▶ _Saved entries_

== Segment start ==

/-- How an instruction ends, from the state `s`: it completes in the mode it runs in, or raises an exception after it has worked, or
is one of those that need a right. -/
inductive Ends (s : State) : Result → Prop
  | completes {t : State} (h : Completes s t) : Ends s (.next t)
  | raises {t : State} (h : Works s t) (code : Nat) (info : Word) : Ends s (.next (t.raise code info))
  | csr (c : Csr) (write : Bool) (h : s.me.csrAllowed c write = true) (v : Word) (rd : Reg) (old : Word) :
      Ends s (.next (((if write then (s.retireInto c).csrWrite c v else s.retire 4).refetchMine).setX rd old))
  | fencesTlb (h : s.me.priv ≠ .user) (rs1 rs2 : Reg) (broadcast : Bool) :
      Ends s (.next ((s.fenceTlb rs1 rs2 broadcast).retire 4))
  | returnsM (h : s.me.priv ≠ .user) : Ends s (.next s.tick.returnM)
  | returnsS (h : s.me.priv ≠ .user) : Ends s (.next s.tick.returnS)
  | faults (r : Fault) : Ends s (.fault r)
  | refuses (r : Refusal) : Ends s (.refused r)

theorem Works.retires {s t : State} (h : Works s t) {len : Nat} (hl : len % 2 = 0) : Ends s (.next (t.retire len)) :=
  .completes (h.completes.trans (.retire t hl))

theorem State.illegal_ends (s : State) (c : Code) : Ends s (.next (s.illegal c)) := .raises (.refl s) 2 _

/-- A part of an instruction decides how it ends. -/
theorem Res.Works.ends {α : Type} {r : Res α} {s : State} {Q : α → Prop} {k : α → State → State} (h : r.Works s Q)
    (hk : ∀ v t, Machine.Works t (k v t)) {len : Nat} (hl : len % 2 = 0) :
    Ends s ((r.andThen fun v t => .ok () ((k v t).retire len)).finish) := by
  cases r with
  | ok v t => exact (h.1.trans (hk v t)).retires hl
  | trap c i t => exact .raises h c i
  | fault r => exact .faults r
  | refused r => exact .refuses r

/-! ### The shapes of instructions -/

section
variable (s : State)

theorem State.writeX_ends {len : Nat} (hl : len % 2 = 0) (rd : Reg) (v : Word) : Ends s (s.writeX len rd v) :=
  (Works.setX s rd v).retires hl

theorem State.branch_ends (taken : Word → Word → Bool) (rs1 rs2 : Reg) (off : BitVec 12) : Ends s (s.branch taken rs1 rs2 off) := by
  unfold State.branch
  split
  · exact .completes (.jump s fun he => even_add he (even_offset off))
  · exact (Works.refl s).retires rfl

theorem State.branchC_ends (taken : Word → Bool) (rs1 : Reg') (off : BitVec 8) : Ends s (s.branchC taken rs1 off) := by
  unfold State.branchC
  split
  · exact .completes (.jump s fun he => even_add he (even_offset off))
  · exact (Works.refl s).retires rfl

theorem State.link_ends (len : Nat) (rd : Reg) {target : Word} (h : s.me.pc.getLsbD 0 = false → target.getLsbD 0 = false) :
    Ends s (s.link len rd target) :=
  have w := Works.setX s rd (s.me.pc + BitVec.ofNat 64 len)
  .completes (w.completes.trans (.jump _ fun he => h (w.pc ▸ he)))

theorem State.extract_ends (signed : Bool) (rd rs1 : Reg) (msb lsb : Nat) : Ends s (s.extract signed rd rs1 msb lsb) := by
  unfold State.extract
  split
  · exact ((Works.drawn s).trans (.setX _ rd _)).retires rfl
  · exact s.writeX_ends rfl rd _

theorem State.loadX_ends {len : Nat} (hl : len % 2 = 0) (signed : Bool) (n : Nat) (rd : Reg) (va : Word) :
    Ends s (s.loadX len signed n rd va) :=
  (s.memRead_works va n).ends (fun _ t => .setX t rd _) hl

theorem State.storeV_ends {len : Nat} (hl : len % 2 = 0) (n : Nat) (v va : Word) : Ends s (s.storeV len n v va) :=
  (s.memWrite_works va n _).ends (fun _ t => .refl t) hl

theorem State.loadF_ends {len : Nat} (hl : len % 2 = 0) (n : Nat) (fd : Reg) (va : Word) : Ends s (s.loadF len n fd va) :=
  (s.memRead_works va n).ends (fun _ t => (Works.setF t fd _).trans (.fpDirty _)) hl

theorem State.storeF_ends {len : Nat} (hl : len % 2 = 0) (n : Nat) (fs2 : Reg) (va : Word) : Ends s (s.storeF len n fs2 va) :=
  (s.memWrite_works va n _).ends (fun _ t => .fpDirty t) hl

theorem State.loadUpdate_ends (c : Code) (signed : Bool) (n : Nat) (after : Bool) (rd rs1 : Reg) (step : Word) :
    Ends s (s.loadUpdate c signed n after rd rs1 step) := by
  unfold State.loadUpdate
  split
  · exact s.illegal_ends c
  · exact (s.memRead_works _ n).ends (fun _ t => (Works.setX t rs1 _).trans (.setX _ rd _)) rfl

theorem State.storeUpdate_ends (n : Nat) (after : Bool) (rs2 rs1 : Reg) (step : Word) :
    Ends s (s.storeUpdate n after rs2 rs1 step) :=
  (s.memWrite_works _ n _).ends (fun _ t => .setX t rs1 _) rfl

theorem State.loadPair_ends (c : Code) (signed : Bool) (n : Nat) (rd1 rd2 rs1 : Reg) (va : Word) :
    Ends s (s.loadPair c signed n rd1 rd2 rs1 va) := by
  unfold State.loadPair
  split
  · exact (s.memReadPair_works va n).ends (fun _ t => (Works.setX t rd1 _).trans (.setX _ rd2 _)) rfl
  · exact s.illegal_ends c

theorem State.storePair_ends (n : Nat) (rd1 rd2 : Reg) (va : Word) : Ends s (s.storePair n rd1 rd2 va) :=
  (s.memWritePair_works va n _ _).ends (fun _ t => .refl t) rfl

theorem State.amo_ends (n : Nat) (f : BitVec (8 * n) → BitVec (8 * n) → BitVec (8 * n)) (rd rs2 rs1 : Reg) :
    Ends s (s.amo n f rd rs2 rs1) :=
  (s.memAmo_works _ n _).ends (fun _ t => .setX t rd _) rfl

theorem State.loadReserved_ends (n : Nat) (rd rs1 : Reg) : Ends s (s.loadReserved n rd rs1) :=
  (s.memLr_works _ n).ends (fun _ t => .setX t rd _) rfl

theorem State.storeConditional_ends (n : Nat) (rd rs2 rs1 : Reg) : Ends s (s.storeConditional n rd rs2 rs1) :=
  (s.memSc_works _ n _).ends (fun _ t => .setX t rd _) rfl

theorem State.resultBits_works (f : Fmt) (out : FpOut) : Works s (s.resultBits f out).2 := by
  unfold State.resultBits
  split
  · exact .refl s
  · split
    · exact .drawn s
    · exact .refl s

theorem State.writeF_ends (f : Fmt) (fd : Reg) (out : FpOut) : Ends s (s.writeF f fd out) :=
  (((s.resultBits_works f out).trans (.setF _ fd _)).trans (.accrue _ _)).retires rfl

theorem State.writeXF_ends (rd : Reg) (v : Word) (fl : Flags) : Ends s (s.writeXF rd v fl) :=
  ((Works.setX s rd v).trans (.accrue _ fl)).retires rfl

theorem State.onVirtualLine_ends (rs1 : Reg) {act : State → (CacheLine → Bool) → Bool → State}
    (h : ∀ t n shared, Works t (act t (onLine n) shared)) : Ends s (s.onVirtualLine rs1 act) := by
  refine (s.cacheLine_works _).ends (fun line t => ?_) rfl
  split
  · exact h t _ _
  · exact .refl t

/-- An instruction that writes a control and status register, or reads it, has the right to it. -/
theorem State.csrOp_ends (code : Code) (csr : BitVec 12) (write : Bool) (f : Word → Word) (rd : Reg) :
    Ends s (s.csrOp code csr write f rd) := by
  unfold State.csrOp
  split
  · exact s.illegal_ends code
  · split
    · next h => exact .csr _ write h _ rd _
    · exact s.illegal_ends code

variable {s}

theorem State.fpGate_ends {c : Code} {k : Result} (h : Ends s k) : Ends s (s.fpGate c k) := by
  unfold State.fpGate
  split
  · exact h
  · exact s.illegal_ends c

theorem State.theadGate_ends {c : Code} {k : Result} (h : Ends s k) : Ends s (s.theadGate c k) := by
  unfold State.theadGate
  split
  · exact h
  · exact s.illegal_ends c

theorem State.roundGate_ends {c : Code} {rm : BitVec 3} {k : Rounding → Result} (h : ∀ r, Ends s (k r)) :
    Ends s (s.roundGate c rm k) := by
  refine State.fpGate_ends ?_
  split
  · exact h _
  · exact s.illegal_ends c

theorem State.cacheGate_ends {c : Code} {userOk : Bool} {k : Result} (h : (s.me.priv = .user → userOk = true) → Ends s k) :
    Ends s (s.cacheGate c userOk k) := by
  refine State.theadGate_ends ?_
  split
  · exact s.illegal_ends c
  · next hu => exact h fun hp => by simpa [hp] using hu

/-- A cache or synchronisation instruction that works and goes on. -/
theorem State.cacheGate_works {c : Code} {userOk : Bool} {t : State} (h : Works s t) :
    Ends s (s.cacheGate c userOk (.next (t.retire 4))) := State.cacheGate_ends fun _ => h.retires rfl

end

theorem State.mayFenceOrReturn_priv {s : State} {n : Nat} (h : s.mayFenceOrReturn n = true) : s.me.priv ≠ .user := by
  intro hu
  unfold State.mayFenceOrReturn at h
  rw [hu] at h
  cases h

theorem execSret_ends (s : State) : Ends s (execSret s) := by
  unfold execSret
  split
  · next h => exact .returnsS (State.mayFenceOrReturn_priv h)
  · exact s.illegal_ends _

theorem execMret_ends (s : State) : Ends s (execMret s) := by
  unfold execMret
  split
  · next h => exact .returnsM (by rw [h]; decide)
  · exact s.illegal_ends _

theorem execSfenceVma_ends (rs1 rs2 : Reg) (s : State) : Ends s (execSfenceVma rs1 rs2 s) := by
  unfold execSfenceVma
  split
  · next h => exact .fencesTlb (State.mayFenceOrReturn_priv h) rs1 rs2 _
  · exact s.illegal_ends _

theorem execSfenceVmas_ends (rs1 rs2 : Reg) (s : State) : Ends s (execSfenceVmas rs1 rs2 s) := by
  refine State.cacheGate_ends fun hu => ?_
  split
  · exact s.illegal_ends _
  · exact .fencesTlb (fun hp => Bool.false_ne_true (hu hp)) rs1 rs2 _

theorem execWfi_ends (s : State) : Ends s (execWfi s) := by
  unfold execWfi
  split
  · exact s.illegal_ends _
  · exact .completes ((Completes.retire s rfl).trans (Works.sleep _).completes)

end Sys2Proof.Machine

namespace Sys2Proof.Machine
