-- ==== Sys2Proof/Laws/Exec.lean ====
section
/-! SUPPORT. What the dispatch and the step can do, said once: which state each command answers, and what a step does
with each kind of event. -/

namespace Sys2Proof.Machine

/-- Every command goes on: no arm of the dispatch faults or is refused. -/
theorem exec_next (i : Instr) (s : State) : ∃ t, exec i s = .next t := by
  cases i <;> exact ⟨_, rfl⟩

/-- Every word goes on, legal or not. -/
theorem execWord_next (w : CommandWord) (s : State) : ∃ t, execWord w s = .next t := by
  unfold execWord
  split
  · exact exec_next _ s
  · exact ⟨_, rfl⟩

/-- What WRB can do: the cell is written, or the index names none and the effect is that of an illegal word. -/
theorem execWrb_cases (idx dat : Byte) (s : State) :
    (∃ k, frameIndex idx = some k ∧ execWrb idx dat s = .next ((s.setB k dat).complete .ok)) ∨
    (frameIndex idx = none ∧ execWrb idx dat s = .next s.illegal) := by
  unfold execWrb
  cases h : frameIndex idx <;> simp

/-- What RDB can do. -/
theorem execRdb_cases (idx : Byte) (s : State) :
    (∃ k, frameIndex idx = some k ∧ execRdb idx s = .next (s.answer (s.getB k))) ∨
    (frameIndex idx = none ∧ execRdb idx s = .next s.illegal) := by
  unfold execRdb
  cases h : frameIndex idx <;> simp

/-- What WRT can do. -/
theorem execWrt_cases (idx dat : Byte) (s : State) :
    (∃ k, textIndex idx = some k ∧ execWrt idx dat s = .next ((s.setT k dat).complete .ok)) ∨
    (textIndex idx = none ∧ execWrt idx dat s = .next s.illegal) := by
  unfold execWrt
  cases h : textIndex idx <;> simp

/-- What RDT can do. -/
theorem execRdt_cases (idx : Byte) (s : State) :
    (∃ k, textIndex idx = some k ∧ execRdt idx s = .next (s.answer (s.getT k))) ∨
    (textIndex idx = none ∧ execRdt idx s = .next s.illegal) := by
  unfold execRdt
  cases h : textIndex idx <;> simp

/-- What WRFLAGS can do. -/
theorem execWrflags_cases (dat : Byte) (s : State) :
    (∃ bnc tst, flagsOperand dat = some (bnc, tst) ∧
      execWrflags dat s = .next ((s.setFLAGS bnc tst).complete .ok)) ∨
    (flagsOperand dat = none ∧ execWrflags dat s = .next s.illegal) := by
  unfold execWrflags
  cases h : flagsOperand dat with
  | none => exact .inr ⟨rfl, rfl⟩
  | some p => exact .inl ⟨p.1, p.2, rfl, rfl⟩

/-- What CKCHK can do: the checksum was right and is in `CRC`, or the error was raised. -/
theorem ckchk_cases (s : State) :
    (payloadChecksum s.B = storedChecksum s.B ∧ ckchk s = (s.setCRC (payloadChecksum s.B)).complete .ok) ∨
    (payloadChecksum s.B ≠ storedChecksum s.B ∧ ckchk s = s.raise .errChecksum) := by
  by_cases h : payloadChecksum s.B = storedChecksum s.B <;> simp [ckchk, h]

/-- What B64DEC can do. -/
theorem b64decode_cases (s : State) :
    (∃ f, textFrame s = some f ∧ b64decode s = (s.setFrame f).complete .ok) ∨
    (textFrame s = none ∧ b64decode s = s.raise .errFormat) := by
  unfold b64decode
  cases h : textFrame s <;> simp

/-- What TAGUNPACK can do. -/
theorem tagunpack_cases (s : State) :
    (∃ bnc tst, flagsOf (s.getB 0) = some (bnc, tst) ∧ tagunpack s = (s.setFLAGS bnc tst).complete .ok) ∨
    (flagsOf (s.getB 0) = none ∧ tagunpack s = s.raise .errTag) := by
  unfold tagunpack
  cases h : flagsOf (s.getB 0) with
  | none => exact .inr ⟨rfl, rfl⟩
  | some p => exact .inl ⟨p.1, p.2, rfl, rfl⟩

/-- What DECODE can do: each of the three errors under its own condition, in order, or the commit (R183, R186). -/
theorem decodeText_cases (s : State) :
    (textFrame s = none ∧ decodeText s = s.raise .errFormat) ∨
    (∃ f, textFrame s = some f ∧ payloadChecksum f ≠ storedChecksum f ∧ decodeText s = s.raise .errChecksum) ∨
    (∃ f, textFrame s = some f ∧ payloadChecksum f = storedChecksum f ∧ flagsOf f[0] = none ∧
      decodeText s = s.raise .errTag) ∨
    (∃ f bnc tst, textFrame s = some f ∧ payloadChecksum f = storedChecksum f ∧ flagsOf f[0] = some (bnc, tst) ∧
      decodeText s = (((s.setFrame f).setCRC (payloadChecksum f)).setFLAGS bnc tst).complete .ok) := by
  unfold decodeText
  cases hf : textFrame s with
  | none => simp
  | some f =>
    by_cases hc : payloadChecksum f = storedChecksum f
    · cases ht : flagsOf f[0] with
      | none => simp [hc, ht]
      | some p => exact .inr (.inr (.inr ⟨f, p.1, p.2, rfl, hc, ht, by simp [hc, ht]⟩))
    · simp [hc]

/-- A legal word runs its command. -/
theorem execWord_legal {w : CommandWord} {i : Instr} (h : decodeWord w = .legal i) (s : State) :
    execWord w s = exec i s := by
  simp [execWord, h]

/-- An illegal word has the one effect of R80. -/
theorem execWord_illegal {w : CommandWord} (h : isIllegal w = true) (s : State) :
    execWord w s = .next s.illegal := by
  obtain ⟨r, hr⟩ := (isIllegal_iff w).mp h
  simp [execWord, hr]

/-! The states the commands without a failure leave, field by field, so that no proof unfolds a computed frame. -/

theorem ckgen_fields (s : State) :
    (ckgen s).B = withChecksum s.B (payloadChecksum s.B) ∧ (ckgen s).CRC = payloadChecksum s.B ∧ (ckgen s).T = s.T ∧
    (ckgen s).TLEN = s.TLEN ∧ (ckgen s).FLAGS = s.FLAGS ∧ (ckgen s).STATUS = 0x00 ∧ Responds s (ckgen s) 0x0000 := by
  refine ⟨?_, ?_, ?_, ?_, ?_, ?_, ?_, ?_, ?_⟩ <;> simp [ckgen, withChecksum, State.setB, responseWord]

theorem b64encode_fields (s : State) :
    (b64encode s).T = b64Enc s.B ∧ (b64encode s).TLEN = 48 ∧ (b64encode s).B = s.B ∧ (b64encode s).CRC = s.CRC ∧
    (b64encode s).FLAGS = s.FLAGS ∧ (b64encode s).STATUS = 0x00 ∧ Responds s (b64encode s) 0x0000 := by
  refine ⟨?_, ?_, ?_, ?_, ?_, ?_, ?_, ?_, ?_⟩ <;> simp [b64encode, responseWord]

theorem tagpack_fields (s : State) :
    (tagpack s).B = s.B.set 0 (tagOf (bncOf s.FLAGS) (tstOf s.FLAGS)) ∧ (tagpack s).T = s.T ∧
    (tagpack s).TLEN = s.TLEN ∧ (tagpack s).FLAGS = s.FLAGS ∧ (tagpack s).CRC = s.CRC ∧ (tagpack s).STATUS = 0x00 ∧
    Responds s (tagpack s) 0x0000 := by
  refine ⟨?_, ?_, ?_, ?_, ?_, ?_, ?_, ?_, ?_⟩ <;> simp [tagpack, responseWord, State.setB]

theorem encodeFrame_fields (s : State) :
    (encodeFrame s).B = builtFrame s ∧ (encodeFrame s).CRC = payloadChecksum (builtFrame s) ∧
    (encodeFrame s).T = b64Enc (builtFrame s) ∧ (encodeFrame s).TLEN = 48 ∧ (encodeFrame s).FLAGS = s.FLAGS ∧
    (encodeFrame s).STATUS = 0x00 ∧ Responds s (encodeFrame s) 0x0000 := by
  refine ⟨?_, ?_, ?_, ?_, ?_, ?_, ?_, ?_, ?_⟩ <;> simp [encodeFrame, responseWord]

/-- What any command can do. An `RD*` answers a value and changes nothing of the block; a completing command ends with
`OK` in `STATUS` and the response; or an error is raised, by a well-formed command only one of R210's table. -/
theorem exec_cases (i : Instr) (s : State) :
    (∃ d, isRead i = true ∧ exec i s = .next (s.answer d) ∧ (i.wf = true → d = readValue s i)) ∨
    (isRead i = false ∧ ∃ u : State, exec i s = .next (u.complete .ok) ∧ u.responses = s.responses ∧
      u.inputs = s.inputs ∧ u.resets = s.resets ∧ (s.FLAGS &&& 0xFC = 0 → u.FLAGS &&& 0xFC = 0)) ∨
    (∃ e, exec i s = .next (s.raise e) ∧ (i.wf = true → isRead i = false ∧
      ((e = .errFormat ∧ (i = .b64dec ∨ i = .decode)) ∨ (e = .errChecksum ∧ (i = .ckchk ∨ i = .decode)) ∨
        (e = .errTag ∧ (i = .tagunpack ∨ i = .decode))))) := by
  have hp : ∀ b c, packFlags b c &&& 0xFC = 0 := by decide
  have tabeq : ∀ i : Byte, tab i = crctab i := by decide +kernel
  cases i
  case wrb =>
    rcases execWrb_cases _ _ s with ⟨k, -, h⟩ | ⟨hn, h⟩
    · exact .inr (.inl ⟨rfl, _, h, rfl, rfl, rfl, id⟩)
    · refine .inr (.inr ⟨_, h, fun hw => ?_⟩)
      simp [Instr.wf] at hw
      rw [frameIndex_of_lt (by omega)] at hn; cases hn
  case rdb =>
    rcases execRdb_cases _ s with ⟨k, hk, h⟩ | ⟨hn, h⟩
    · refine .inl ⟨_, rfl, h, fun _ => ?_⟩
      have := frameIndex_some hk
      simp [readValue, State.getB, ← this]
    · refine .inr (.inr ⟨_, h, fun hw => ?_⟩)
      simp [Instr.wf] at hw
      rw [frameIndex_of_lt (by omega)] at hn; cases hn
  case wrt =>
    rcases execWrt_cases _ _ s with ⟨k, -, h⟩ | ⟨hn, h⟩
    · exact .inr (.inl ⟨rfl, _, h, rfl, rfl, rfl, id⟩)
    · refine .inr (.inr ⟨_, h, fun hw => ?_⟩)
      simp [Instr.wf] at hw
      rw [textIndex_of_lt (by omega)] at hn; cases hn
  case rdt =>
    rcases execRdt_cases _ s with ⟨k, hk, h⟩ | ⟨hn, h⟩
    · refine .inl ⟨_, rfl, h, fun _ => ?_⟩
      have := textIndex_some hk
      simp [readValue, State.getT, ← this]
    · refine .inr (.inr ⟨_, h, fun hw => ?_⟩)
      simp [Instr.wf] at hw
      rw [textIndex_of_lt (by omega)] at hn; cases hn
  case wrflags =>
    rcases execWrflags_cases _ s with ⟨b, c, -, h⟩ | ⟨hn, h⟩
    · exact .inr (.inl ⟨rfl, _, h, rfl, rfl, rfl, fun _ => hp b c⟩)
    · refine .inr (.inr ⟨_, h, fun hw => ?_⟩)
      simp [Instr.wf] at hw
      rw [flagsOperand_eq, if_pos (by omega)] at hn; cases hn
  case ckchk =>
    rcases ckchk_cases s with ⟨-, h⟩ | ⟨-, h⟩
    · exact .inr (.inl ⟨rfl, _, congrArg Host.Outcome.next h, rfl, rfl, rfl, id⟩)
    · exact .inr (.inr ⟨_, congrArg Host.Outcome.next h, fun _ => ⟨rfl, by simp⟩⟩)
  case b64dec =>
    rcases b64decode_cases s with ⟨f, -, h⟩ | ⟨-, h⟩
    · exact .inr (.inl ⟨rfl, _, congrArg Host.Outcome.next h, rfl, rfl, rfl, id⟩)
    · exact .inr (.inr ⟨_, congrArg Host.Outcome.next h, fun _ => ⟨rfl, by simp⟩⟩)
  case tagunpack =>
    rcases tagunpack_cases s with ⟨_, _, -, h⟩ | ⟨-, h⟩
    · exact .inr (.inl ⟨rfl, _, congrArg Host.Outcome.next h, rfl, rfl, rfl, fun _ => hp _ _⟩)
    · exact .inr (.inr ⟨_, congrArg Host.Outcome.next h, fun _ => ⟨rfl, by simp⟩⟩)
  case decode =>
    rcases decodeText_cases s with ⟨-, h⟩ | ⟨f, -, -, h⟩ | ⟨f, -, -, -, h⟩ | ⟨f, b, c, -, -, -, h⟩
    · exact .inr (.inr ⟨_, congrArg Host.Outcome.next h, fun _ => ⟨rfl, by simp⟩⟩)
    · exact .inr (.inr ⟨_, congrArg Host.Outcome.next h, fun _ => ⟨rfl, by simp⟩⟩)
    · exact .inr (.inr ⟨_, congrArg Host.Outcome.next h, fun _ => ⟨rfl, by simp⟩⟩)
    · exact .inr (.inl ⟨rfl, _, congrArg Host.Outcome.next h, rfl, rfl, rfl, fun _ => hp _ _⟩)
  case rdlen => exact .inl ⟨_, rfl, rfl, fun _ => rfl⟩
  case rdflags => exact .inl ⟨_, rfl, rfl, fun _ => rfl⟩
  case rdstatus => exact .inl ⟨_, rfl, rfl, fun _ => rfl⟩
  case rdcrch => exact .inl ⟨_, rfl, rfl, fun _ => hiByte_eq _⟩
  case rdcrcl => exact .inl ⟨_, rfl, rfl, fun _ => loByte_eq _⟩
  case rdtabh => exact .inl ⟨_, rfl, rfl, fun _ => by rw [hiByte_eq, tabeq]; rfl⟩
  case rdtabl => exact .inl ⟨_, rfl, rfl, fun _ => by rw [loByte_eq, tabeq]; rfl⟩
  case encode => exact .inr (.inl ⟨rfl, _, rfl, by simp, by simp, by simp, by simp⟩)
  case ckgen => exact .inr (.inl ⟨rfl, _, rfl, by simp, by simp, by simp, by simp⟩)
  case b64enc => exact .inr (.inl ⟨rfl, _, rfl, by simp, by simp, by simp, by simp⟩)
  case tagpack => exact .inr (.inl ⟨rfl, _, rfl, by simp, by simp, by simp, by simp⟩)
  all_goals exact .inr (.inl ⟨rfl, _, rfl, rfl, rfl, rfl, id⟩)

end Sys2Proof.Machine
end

== Segment end ==

▶ _Task description_
Exactly as written, repeat each line from the beginning of the data above to the line containing "s (.next s.tick.returnS)", inclusive.

▶ _Result_
/-- How an instruction ends, from the state `s`: it completes in the mode it runs in, or raises an exception after it has worked, or
is one of those that need a right. -/
inductive Ends (s : State) : Result → Prop
  | completes {t : State} (h : Completes s t) : Ends s (.next t)
  | raises {t : State} (h : Works s t) (code : Nat) (info : Word) : Ends s (.next (t.raise code info))
  | csr (c : Csr) (write : Bool) (h : s.me.csrAllowed c write = true) (v : Word) (rd : Reg) (old : Word) :
      Ends s (.next (((if write then (s.retireInto c).csrWrite c v else s.retire 4).refetchMine).setX rd old))
  | fencesTlb (h : s.me.priv ≠ .user) (rs1 rs2 : Reg) (broadcast : Bool) :
      Ends s (.next ((s.fenceTlb rs1 rs2 broadcast).retire 4))
  | returnsM (h : s.me.priv ≠ .user) : Ends s (.next s.tick.returnM)
  | returnsS (h : s.me.priv ≠ .user) : Ends s (.next s.tick.returnS)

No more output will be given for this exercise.